The Chinese Navy, known as the Peoples Liberation Army – Navy (PLA-N), possesses more than 300 vessels, including surface combat ships, submarines, amphibious ships and patrol craft, according to a report released by the Department of Defense in May 2017.
China commissioned its first aircraft carrier, Liaoning, into service in September 2012, and its second, Shandong, was put into the water for its final stages of construction in April 2017. Furthermore, China reportedly is constructing its third aircraft carrier and could grow its carrier fleet by an additional three in the coming years.
China’s submarine force consists of five nuclear attack submarines, four nuclear ballistic missile submarines, and 57 diesel attack submarines, according to the U.S. Office of Naval Intelligence. The Pentagon projects that, by 2020, China’s cadre of submarines will likely grow to more than 70 boats. China’s four operational JIN-class nuclear-powered submarines represent Beijing’s first sea-based nuclear deterrent. Each is armed with 12 JL-2 nuclear-armed submarine-launched ballistic missiles (SLBMs).
In addition, China has invested heavily in advanced anti-ship missiles, such as the hypersonic DF-21D, referred to by some experts as the “carrier killer.” Such weapons could be used to protect Chinese interests abroad, including in the Middle East and Africa, especially as China established its first overseas naval base in Djibouti this summer. China also is working on a deal with Pakistan to establish a naval base near the Chinese-built port of Gwadar in the southwest of the country.
During a visit to China’s naval headquarters last May, Chinese President Xi Jinping emphasized the need for China to become a great maritime power. China’s defense ministry quoted Xi as saying that the navy should “aim for the top ranks in the world” and that “building a strong and modern navy is an important mark of a top-ranking global military.”
Adm. (ret) Paul Becker, former Director of Intelligence, the Joint Chiefs of Staff
“The Chinese Navy, known as the Peoples Liberation Army – Navy (PLA-N), has been increasing its proficiency both on and under the waves by building and employing sophisticated missile-equipped ships and silent submarines with advanced weaponry and developing a growing network of sensors that extend from space to the seabed. When it comes to naval missilery, China is second to none. The PLA Air Force has also increased their overwater strike training profiles in the last several years, and is producing land-based short- and medium-range anti-ship ballistic missiles which can reach as far as Guam. Functionally, PLA capabilities have improved through extensive live fire, command and control and electromagnetic spectrum training. They’ve improved seagoing skills by extended underway periods in traditional operating areas within the First Island Chain, and for the past several years out to the open seas, which includes a near-continuous presence in the Indian Ocean. The reclamation of land and militarization of disputed areas in the South China Sea, development of overseas port infrastructure in Southwest Asia and a base in Africa establishes a foundation for PLA-N’s sustained presence and operations in both near and distant seas.”

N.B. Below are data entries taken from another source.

/-- Ownership and stepwise commands (after R152, R155, R184): a lane that software owns and that is in service takes the
target of a command, whatever its state below calibration; one that the link controller owns, or that is retired,
rejects it with CMDREJ and EV_LANEx_CMDREJ and stays as it was. OWNER changes only in SLEEP and STANDBY; elsewhere the
write sets CMDREJ. Choices of the model it rests on: notes/assumptions/48. -/
def Obligations.StepwiseCommands : Prop :=
  ∀ (l : Lane) (b cal : Bool) (m : Fin 5) (s : State),
    (∀ (c : Instr) (v : LaneState),
      (c = .laneSleep l b ∧ v = { s.lane l with goal := some .sleep, lbtWait := false, lbtClear := false, fullCal := false })
      ∨ ((c = .laneStandby l b ∨ c = .laneAbort l b)
          ∧ v = { s.lane l with goal := some .standby, lbtWait := false, lbtClear := false, fullCal := false })
      ∨ (c = .laneSynth l b cal
          ∧ v = { s.lane l with goal := some .synth, lbtWait := false, lbtClear := false, fullCal := cal && !b })
      ∨ (c = .laneRx l b ∧ v = { s.lane l with goal := some .rx, lbtWait := false, lbtClear := false, fullCal := false })
      ∨ (c = .laneTx l b m
          ∧ v = { s.lane l with goal := some .tx, goalMode := m, lbtWait := false, lbtClear := false, fullCal := false }) →
      (s.owner l = 1 → s.retired l = false → s.laneSt l < 5 →
        Answers (exec c s) fun t => t.lanes = setNth s.lanes l v ∧ t = { s with lanes := t.lanes, tasks := t.tasks })
      ∧ (s.owner l = 0 ∨ s.retired l = true →
        Answers (exec c s) fun t => t.has (Fld.LANE_FLAGS_CMDREJ l) = true ∧ Fires [EV.LANE_CMDREJ l] s t
          ∧ RegsBut [Reg.LANE_FLAGS l] s t ∧ t = { s with regs := t.regs, edges := t.edges, tasks := t.tasks }))
    ∧ (s.has (Fld.LANE_CTL_OWNER l) ≠ cal → 1 < s.laneSt l →
      Answers (exec (.laneOwnerWrite l cal) s) fun t =>
        t.owner l = s.owner l ∧ t.has (Fld.LANE_FLAGS_CMDREJ l) = true ∧ RegsBut [Reg.LANE_FLAGS l] s t
        ∧ t = { s with regs := t.regs })
    ∧ (s.has (Fld.LANE_CTL_OWNER l) ≠ cal → s.laneSt l ≤ 1 → s.has Fld.RF_PAIR_EN = false → s.paired = false →
      Answers (exec (.laneOwnerWrite l cal) s) fun t =>
        t.has (Fld.LANE_CTL_OWNER l) = cal ∧ RegsBut [Reg.LANE_CTL l] s t ∧ t = { s with regs := t.regs })
    ∧ Answers (exec (.portSettled l) s) (fun t =>
        t.lanes = setNth s.lanes l { s.lane l with settling := false, waitPort := false } ∧ t = { s with lanes := t.lanes })

/-- Stepwise transitions (after R153, R155, R164): STANDBY loses the lock and fires EV_LANEx_STANDBY; SYNTH locks on
LANE_FREQ with EV_LANEx_LOCK; from a lock on LANE_FREQ RX fires EV_LANEx_RXON, and a TX whose sub-band has credit, dwell
and no listen time fires EV_LANEx_TXSTART at the clamped power; all where no calibration entry of the lane has a parity
error. Choices of the model it rests on: notes/assumptions/48,
64. -/
def Obligations.StepwiseTransitions : Prop :=
  ∀ (l : Lane) (mV : BitVec 16) (res : Word) (fault : Bool) (s : State), l.val < s.lanes.length →
    ((s.lane l).goal = some .standby → s.laneSt l ≤ 2 →
      Answers (exec (.laneTransitionDone l mV res fault) s) fun t =>
        t.laneSt l = 1 ∧ t.has (Fld.LANE_STAT_LOCK l) = false ∧ (t.lane l).goal = none ∧ Fires [EV.LANE_STANDBY l] s t
        ∧ RegsBut [Reg.LANE_STAT l] s t ∧ t = { s with regs := t.regs, lanes := t.lanes, edges := t.edges })
    ∧ ((s.lane l).goal = some .synth → (s.laneSt l = 1 ∨ s.laneSt l = 2) → (s.lane l).fullCal = false →
      (s.lane l).calBad = [] → (∀ p, p < 16 → s.has (Fld.MODEM_PANCFG_EN p) = false) →
      Answers (exec (.laneTransitionDone l mV res fault) s) fun t =>
        t.laneSt l = 2 ∧ t.has (Fld.LANE_STAT_LOCK l) = true ∧ t.laneBand l = freqBand (s.get (Fld.LANE_FREQ_FREQ l))
        ∧ (t.lane l).lockedFreq = s.get (Fld.LANE_FREQ_FREQ l) ∧ (t.lane l).goal = none ∧ Fires [EV.LANE_LOCK l] s t
        ∧ RegsBut [Reg.LANE_STAT l] s t ∧ t = { s with regs := t.regs, lanes := t.lanes, edges := t.edges })
    ∧ (s.laneSt l = 2 → s.has (Fld.LANE_STAT_LOCK l) = true → (s.lane l).lockedFreq = s.get (Fld.LANE_FREQ_FREQ l) →
      (s.lane l).fullCal = false → (s.lane l).settling = false → (s.lane l).calBad = [] →
      ((s.lane l).goal = some .rx → rxRefCode s = 0 → (∀ p, p < 16 → s.has (Fld.MODEM_PANCFG_EN p) = false) →
        Answers (exec (.laneTransitionDone l mV res fault) s) fun t =>
          t.laneSt l = 3 ∧ (t.lane l).goal = none ∧ (t.lane l).rxFrom = s.elapsed
          ∧ t.get (Fld.MODEM_LANEGAIN_GAIN l) = gainLast s l ∧ Fires [EV.LANE_RXON l] s t
          ∧ RegsBut [Reg.LANE_STAT l, Reg.MODEM_LANEGAIN l] s t
          ∧ t = { s with regs := t.regs, lanes := t.lanes, modem := t.modem, edges := t.edges })
      ∧ (∀ k, (s.lane l).goal = some .tx → (s.lane l).lbtWait = false → stepTxCode s l = 0 →
          stepSubBand s l (s.lane l).goalMode = some k → lbtTicks s k = 0 →
        Answers (exec (.laneTransitionDone l mV res fault) s) fun t =>
          t.laneSt l = 4 ∧ (t.lane l).txSub = some k ∧ (t.lane l).txFrom = s.elapsed ∧ (t.lane l).goal = none
          ∧ t.getS (Fld.LANE_PWRSTAT_TARGET l)
              = toS 8 (ofS 8 (targetPower s l k (s.getS (Fld.LANE_PWR_LEVEL l)) mV.toNat))
          ∧ EV.LANE_TXSTART l ∈ (t.edges.drop s.edges.length).filterMap Edge.source
          ∧ RegsOutside (fun a => a == Reg.LANE_STAT l || a == Reg.LANE_PWRSTAT l || a == Reg.LANE_FLAGS l
              || Reg.LIFE_VAL 0 ≤ a && a < Reg.LIFE_VAL 32) s t))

Adm. (ret.) Jonathan Greenert, former Deputy Commander, U.S. Pacific Fleet and Commander, U.S. Seventh (Asia-Pacific) Fleet
“China’s ‘recent’ naval capability upgrade is embedded in, and a part of, an overall strategy to improve PLA readiness and capability. To become a great power, China assessed its economic, diplomatic-influence and security posture. In particular, looking northeast, east and south, China concluded it was vulnerable, contained by the U.S. and its allies. Further, it was least capable in the maritime domain. A key element of their series of five-year plans was building the capability and force structure to defend key interests and be able to influence or control events within the First Island Chain – an area roughly defined by Japan’s islands, the Philippine Islands, the South China Sea, Malaysia and Indonesia.”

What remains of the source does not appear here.